- [Task requirements]: Given the records below, would you repeat exactly the lines that begin at the one containing "0 || d.tiled)" and end at the one containing "(d.base0, plane0) :: (match d.format with", inclusive?

─── Material provided

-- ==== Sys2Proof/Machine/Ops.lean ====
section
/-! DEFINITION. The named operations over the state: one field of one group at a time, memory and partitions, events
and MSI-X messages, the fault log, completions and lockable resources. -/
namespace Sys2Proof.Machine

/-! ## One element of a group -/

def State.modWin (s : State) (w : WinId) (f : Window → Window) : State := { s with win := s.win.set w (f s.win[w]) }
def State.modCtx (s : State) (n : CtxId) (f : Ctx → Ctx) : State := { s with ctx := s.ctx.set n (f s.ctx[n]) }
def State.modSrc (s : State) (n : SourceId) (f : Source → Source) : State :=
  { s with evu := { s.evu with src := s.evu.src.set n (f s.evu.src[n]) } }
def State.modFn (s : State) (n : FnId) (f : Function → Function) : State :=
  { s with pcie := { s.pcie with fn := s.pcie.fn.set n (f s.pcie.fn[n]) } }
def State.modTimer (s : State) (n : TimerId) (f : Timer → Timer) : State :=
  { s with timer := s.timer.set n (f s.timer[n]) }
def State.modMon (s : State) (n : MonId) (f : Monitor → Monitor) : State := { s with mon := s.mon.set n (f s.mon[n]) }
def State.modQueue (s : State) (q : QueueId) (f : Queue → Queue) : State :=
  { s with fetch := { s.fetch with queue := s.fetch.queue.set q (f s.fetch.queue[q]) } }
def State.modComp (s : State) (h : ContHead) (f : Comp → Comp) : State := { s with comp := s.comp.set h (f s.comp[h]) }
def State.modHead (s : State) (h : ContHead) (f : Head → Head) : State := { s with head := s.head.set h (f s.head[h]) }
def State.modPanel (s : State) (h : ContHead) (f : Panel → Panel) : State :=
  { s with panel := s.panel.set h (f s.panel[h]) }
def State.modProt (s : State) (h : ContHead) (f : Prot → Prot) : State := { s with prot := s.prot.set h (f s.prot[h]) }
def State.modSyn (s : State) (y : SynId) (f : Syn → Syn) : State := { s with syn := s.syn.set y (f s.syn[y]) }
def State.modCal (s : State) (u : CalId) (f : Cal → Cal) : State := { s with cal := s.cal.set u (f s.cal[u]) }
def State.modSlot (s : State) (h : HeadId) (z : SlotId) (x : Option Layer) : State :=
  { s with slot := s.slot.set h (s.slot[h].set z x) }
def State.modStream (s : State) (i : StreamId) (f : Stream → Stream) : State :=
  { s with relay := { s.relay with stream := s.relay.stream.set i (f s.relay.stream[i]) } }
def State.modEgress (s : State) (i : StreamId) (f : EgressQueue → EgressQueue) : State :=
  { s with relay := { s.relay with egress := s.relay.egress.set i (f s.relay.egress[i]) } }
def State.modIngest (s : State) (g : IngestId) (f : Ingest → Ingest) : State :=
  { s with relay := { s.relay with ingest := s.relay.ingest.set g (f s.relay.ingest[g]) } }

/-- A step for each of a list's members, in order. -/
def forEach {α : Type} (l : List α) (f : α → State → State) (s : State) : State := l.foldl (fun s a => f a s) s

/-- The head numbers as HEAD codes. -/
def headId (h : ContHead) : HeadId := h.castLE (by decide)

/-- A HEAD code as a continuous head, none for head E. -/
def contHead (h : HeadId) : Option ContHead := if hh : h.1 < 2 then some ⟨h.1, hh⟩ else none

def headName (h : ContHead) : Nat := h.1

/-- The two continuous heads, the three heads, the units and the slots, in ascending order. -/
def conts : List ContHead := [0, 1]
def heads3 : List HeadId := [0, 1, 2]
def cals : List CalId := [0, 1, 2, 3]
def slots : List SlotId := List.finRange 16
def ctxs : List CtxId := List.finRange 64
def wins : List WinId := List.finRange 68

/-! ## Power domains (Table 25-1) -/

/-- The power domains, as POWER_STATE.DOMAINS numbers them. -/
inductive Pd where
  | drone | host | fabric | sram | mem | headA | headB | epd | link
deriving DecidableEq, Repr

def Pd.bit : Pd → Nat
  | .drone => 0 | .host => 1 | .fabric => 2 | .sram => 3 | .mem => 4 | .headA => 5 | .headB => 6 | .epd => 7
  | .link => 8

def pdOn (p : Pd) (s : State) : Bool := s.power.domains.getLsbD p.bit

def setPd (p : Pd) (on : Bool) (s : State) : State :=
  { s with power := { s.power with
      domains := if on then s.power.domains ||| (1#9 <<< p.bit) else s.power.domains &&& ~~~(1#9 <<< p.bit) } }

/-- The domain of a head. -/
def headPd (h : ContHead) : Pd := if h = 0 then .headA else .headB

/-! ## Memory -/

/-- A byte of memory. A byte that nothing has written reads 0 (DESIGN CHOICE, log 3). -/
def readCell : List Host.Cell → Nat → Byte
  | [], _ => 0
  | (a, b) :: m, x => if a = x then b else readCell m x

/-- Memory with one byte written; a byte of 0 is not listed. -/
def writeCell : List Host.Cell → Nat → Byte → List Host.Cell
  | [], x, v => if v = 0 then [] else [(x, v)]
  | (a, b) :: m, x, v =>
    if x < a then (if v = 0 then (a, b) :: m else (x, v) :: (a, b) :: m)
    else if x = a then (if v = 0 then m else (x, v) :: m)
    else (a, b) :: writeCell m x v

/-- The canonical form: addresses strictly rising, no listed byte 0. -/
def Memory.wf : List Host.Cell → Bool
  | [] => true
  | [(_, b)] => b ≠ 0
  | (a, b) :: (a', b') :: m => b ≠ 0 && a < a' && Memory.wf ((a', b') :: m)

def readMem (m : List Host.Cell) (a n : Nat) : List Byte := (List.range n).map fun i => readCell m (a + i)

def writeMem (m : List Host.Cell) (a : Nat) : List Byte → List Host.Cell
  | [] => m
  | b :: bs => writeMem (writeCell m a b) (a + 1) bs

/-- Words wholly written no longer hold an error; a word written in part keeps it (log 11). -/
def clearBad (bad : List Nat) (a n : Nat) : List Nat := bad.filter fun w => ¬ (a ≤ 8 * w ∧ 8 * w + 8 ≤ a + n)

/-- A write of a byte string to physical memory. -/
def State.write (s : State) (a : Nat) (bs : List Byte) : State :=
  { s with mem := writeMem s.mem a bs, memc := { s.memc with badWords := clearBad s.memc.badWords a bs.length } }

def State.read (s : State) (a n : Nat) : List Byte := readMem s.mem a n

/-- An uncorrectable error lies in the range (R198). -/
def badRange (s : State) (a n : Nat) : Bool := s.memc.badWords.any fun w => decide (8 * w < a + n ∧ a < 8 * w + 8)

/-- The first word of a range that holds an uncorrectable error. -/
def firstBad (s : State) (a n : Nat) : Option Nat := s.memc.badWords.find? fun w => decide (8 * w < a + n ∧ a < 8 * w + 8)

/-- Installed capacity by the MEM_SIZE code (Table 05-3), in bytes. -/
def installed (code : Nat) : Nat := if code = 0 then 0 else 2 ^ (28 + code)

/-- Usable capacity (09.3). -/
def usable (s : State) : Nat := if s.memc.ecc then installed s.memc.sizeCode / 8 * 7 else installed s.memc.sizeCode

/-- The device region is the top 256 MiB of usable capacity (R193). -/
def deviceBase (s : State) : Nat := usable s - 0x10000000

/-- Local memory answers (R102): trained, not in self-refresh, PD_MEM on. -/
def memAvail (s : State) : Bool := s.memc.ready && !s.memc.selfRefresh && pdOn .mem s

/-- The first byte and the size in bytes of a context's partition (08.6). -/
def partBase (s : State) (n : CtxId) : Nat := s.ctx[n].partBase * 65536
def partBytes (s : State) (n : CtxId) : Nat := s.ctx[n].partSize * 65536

──────
─── Material provided

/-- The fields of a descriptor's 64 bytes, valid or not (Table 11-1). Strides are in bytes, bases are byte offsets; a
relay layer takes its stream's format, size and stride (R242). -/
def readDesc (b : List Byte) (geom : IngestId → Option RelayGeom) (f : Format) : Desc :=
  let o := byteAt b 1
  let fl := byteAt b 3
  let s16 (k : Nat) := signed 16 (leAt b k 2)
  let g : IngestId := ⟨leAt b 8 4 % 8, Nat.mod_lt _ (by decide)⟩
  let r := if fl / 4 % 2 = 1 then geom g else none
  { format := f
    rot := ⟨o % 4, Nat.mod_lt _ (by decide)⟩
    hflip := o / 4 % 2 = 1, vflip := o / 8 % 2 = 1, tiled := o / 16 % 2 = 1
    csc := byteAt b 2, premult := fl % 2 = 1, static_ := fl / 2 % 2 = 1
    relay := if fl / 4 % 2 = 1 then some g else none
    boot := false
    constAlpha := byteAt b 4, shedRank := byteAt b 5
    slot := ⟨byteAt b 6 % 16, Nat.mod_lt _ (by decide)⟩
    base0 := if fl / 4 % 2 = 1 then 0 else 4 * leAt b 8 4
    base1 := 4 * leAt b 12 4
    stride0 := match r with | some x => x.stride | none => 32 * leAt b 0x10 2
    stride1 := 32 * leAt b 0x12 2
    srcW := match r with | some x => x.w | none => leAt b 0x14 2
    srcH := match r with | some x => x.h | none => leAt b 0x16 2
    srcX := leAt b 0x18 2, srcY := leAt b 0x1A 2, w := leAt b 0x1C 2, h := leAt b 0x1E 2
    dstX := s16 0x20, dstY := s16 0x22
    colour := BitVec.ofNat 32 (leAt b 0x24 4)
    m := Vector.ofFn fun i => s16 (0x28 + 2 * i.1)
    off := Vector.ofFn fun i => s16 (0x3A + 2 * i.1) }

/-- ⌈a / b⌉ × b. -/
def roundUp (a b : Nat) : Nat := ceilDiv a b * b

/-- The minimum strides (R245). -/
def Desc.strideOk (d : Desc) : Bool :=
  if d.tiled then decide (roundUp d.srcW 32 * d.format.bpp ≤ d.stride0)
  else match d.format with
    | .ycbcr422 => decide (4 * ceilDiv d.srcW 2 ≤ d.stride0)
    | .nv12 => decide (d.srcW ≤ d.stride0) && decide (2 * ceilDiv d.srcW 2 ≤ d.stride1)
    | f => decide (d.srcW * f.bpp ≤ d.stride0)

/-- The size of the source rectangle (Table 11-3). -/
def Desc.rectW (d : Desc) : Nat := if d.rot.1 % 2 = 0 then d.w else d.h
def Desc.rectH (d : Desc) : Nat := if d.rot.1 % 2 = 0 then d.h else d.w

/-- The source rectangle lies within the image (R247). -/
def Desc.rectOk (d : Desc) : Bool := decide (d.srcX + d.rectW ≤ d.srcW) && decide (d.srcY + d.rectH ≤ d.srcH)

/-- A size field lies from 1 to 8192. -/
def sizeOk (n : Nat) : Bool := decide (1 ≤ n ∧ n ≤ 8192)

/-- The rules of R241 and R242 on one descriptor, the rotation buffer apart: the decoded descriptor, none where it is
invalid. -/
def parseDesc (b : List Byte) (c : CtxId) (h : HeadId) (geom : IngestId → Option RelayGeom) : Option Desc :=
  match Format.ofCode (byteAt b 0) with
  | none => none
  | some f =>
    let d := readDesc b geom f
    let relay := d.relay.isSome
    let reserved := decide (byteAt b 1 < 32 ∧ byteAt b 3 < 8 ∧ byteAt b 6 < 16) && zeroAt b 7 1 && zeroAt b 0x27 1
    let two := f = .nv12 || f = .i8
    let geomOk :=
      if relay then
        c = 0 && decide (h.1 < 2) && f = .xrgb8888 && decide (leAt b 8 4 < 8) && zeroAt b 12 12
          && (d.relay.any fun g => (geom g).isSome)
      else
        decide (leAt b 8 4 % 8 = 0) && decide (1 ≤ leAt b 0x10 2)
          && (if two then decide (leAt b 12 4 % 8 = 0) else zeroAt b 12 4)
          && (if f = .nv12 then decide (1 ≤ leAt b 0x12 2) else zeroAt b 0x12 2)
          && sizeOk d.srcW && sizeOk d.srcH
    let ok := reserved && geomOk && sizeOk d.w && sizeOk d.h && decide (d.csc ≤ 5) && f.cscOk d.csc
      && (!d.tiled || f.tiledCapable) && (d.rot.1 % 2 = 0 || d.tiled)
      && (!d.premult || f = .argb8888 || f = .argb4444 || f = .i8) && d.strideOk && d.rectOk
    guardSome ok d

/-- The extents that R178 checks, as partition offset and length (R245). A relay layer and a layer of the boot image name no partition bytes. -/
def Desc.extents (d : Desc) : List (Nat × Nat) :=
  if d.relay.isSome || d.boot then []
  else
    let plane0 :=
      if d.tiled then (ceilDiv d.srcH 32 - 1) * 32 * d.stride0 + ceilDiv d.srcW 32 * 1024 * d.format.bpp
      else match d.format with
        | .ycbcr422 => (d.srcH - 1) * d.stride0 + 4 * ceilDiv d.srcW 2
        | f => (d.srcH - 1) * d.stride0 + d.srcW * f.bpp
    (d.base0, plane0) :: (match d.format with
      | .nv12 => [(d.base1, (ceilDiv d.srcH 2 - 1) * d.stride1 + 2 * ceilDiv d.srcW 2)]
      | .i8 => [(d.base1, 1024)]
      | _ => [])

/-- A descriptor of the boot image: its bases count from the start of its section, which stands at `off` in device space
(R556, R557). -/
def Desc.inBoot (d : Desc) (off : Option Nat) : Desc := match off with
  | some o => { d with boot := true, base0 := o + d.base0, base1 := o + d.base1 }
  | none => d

──────
─── Material provided

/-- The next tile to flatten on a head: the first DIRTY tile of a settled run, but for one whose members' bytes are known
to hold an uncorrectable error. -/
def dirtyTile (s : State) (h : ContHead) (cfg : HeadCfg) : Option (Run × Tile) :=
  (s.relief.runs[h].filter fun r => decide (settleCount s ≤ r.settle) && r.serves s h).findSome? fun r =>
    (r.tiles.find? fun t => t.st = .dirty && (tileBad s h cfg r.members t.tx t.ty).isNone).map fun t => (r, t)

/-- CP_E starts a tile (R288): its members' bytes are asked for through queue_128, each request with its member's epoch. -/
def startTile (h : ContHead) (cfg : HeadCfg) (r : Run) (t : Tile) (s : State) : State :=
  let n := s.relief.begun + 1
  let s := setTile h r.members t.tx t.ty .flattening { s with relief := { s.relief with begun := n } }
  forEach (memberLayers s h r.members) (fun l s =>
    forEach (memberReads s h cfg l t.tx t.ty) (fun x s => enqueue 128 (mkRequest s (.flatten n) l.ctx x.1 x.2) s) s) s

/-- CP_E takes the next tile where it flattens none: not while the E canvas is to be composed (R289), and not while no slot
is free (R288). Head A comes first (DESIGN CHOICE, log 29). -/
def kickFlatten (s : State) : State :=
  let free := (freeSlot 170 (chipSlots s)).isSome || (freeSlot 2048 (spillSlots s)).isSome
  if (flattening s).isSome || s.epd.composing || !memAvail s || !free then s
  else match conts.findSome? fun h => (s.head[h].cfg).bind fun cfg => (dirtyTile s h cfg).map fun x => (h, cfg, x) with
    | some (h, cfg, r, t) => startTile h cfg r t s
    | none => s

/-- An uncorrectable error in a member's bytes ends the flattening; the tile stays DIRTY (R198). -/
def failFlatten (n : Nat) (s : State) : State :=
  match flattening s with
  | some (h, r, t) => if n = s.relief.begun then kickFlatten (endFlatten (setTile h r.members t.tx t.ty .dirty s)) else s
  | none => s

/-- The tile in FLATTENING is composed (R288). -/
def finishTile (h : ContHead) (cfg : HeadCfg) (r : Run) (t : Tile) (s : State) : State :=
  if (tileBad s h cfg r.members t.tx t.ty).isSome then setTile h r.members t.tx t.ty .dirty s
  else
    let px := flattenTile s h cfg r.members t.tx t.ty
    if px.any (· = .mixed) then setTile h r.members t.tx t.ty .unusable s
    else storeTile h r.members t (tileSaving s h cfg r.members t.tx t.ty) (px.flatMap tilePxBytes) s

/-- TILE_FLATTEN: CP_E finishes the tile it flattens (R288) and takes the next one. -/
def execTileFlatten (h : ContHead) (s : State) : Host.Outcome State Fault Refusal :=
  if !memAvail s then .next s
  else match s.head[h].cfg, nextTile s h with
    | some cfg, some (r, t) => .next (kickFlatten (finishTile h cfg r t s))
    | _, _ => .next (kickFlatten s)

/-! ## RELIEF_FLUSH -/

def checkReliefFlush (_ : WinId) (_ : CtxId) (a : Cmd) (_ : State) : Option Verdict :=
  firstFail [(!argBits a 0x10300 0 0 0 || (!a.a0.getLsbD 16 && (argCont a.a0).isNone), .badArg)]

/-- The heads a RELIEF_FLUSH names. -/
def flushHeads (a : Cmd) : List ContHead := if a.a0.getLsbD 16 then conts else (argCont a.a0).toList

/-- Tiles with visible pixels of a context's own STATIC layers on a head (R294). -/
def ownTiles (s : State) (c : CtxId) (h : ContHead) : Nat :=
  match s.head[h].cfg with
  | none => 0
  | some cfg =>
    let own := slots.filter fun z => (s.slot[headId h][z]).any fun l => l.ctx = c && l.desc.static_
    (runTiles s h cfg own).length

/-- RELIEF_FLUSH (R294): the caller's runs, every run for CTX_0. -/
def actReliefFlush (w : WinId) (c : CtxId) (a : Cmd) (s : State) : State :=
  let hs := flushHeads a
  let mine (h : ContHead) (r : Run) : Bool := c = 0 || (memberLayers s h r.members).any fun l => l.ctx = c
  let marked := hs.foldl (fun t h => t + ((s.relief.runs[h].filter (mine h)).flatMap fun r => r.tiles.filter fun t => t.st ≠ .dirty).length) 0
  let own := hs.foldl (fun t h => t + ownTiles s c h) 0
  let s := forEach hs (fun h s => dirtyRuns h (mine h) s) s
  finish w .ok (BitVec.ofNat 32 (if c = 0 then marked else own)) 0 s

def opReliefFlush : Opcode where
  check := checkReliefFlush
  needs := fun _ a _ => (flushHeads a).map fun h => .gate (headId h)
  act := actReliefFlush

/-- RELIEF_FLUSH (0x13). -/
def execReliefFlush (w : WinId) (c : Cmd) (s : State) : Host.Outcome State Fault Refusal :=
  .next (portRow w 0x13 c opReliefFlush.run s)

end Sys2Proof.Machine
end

──────

- [Result of this exercise]:
      && (!d.tiled || f.tiledCapable) && (d.rot.1 % 2 = 0 || d.tiled)
      && (!d.premult || f = .argb8888 || f = .argb4444 || f = .i8) && d.strideOk && d.rectOk
    guardSome ok d

/-- The extents that R178 checks, as partition offset and length (R245). A relay layer and a layer of the boot image name no partition bytes. -/
def Desc.extents (d : Desc) : List (Nat × Nat) :=
  if d.relay.isSome || d.boot then []
  else
    let plane0 :=
      if d.tiled then (ceilDiv d.srcH 32 - 1) * 32 * d.stride0 + ceilDiv d.srcW 32 * 1024 * d.format.bpp
      else match d.format with
        | .ycbcr422 => (d.srcH - 1) * d.stride0 + 4 * ceilDiv d.srcW 2
        | f => (d.srcH - 1) * d.stride0 + d.srcW * f.bpp
    (d.base0, plane0) :: (match d.format with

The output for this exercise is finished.